▶ _Problem to solve_: Given the material below, return only the lines starting at the line with "(with_reducible apply Frame.incWrap)" and ending at the line with "unfold State.coreCycle", exactly as they appear.

▶ _Records for this task_:
theorem Frame.missSlots {M : Nat} {s0 s : State} (hk0 : Frame M s0 s)
    (hL : W.missSlots &&& M = W.missSlots) : Frame M s0 (State.missSlots s) := by
  unfold State.missSlots
  try dsimp only
  repeat' first
    | (with_reducible assumption)
    | (split)
    | (with_reducible refine Frame.foldl ?_ ?_)
    | (exact Nat.zero_and _)
    | (exact Frame.sub hL (by decide))
    | (exact Frame.bitOf hL (by decide))
    | (intro u hu x hx)
    | (intro u hu)
    | (refine Frame.bitMem (by with_reducible assumption) ?_)
    | (refine Frame.sub_all hL (by first | decide | (simp only [List.map_cons, List.map_nil]; decide)))
    | (refine Frame.bitMemFst (by with_reducible assumption) ?_)
    | (with_reducible refine Frame.wr ?_ ?_)
    | (with_reducible apply Frame.emit)
    | decide

/-- What `State.strobe` may write: register fields by number, memory at 1000. -/
def W.strobe : Nat := 0x0

theorem Frame.strobe {M : Nat} {s0 s : State} {was : Int} (hk0 : Frame M s0 s)
    (_hL : W.strobe &&& M = W.strobe) : Frame M s0 (State.strobe s was) := by
  unfold State.strobe
  try dsimp only
  repeat' first
    | (with_reducible assumption)
    | (split)
    | (with_reducible refine Frame.foldl ?_ ?_)
    | (exact Nat.zero_and _)
    | (intro u hu x hx)
    | (intro u hu)
    | (refine Frame.bitMem (by with_reducible assumption) ?_)
    | (refine Frame.bitMemFst (by with_reducible assumption) ?_)
    | (with_reducible apply Frame.emit)
    | decide

/-- What `State.tideMoved` may write: register fields by number, memory at 1000. -/
def W.tideMoved : Nat := 0x10000000000000000000000

theorem Frame.tideMoved {M : Nat} {s0 s : State} {was : Int} (hk0 : Frame M s0 s)
    (hL : W.tideMoved &&& M = W.tideMoved) : Frame M s0 (State.tideMoved s was) := by
  unfold State.tideMoved
  try dsimp only
  repeat' first
    | (with_reducible assumption)
    | (split)
    | (with_reducible refine Frame.foldl ?_ ?_)
    | (exact Nat.zero_and _)
    | (exact Frame.sub hL (by decide))
    | (exact Frame.bitOf hL (by decide))
    | (intro u hu x hx)
    | (intro u hu)
    | (refine Frame.bitMem (by with_reducible assumption) ?_)
    | (refine Frame.sub_all hL (by first | decide | (simp only [List.map_cons, List.map_nil]; decide)))
    | (refine Frame.bitMemFst (by with_reducible assumption) ?_)
    | (with_reducible apply Frame.emit)
    | (with_reducible apply Frame.missSlots)
    | (with_reducible refine Frame.mk_other ?_)
    | decide

/-- What `State.jumpFrom` may write: register fields by number, memory at 1000. -/
def W.jumpFrom : Nat := 0xc0000000000020000000000000000000000000000000000000000000000000072000000000000000000000000000000000000000000010a00000000000000000000

theorem Frame.jumpFrom {M : Nat} {s0 s : State} {was : Int} (hk0 : Frame M s0 s)
    (hL : W.jumpFrom &&& M = W.jumpFrom) : Frame M s0 (State.jumpFrom s was) := by
  unfold State.jumpFrom
  try dsimp only
  repeat' first
    | (with_reducible assumption)
    | (split)
    | (with_reducible refine Frame.foldl ?_ ?_)
    | (exact Nat.zero_and _)
    | (exact Frame.sub hL (by decide))
    | (exact Frame.bitOf hL (by decide))
    | (intro u hu x hx)
    | (intro u hu)
    | (refine Frame.bitMem (by with_reducible assumption) ?_)
    | (refine Frame.sub_all hL (by first | decide | (simp only [List.map_cons, List.map_nil]; decide)))
    | (refine Frame.bitMemFst (by with_reducible assumption) ?_)
    | (with_reducible refine Frame.wr ?_ ?_)
    | (with_reducible apply Frame.emit)
    | (with_reducible apply Frame.putTb)
    | (with_reducible apply Frame.tideMoved)
    | (with_reducible apply Frame.tbEvent)
    | (with_reducible refine Frame.fst ?_ (by with_reducible assumption))
    | (with_reducible refine Frame.snd ?_ (by with_reducible assumption))
    | (with_reducible refine Frame.mk_other ?_)
    | decide

/-- What `State.tideCycle` may write: register fields by number, memory at 1000. -/
def W.tideCycle : Nat := 0xc0000000000020000000000000000000000000000000000000000000000000072000000000000000000000000000000000000000000010a00000000000000000000

theorem Frame.tideCycle {M : Nat} {s0 s : State} (hk0 : Frame M s0 s)
    (hL : W.tideCycle &&& M = W.tideCycle) : Frame M s0 (State.tideCycle s) := by
  unfold State.tideCycle
  try dsimp only
  repeat' first
    | (with_reducible assumption)
    | (split)
    | (with_reducible refine Frame.foldl ?_ ?_)
    | (exact Nat.zero_and _)
    | (exact Frame.sub hL (by decide))
    | (exact Frame.bitOf hL (by decide))
    | (intro u hu x hx)
    | (intro u hu)
    | (refine Frame.bitMem (by with_reducible assumption) ?_)
    | (refine Frame.sub_all hL (by first | decide | (simp only [List.map_cons, List.map_nil]; decide)))
    | (refine Frame.bitMemFst (by with_reducible assumption) ?_)
    | (with_reducible refine Frame.wr ?_ ?_)
    | (with_reducible apply Frame.emit)
    | (with_reducible apply Frame.jumpFrom)
    | (with_reducible apply Frame.putTb)
    | (with_reducible apply Frame.wrB)
    | (with_reducible refine Frame.fst ?_ (by with_reducible assumption))
    | (with_reducible refine Frame.snd ?_ (by with_reducible assumption))
    | (with_reducible refine Frame.mk_other ?_)
    | decide

/-- What `State.ledgerCycle` may write: register fields by number, memory at 1000. -/
def W.ledgerCycle : Nat := 0x100000000000000

theorem Frame.ledgerCycle {M : Nat} {s0 s : State} (hk0 : Frame M s0 s)
    (hL : W.ledgerCycle &&& M = W.ledgerCycle) : Frame M s0 (State.ledgerCycle s) := by
  unfold State.ledgerCycle
  try dsimp only
  repeat' first
    | (with_reducible assumption)
    | (split)
    | (with_reducible refine Frame.foldl ?_ ?_)
    | (exact Nat.zero_and _)
    | (exact Frame.sub hL (by decide))
    | (exact Frame.bitOf hL (by decide))
    | (intro u hu x hx)
    | (intro u hu)
    | (refine Frame.bitMem (by with_reducible assumption) ?_)
    | (refine Frame.sub_all hL (by first | decide | (simp only [List.map_cons, List.map_nil]; decide)))
    | (refine Frame.bitMemFst (by with_reducible assumption) ?_)
    | (with_reducible apply Frame.emit)
    | (with_reducible apply Frame.putTb)
    | (with_reducible apply Frame.incWrap)
    | (with_reducible refine Frame.mk_other ?_)
    | decide

/-- What `State.coreCycle` may write: register fields by number, memory at 1000. -/
def W.coreCycle : Nat := 0x100000000000000

theorem Frame.coreCycle {M : Nat} {s0 s : State} (hk0 : Frame M s0 s)
    (hL : W.coreCycle &&& M = W.coreCycle) : Frame M s0 (State.coreCycle s) := by
  unfold State.coreCycle
  try dsimp only
  repeat' first
    | (with_reducible assumption)
    | (split)
    | (with_reducible refine Frame.foldl ?_ ?_)
    | (exact Nat.zero_and _)
    | (exact Frame.sub hL (by decide))
    | (exact Frame.bitOf hL (by decide))
    | (intro u hu x hx)
    | (intro u hu)
    | (refine Frame.bitMem (by with_reducible assumption) ?_)
    | (refine Frame.sub_all hL (by first | decide | (simp only [List.map_cons, List.map_nil]; decide)))
    | (refine Frame.bitMemFst (by with_reducible assumption) ?_)
    | (with_reducible apply Frame.emit)
    | (with_reducible apply Frame.ledgerCycle)
    | (with_reducible apply Frame.putMon)
    | (with_reducible refine Frame.mk_other ?_)
    | decide

/-- What `State.advanceCtc` may write: register fields by number, memory at 1000. -/
def W.advanceCtc : Nat := 0x0

theorem Frame.advanceCtc {M : Nat} {s0 s : State} (hk0 : Frame M s0 s)
    (_hL : W.advanceCtc &&& M = W.advanceCtc) : Frame M s0 (State.advanceCtc s) := by
  unfold State.advanceCtc
  try dsimp only
  repeat' first
    | (with_reducible assumption)
    | (split)
    | (with_reducible refine Frame.foldl ?_ ?_)
    | (exact Nat.zero_and _)
    | (intro u hu x hx)
    | (intro u hu)
    | (refine Frame.bitMem (by with_reducible assumption) ?_)
    | (refine Frame.bitMemFst (by with_reducible assumption) ?_)
    | (with_reducible apply Frame.emit)
    | (with_reducible apply Frame.putTb)
    | (with_reducible refine Frame.mk_other ?_)
    | decide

▶ _Output for this exercise_:
    | (with_reducible apply Frame.incWrap)
    | (with_reducible refine Frame.mk_other ?_)
    | decide

/-- What `State.coreCycle` may write: register fields by number, memory at 1000. -/
def W.coreCycle : Nat := 0x100000000000000

theorem Frame.coreCycle {M : Nat} {s0 s : State} (hk0 : Frame M s0 s)
    (hL : W.coreCycle &&& M = W.coreCycle) : Frame M s0 (State.coreCycle s) := by
  unfold State.coreCycle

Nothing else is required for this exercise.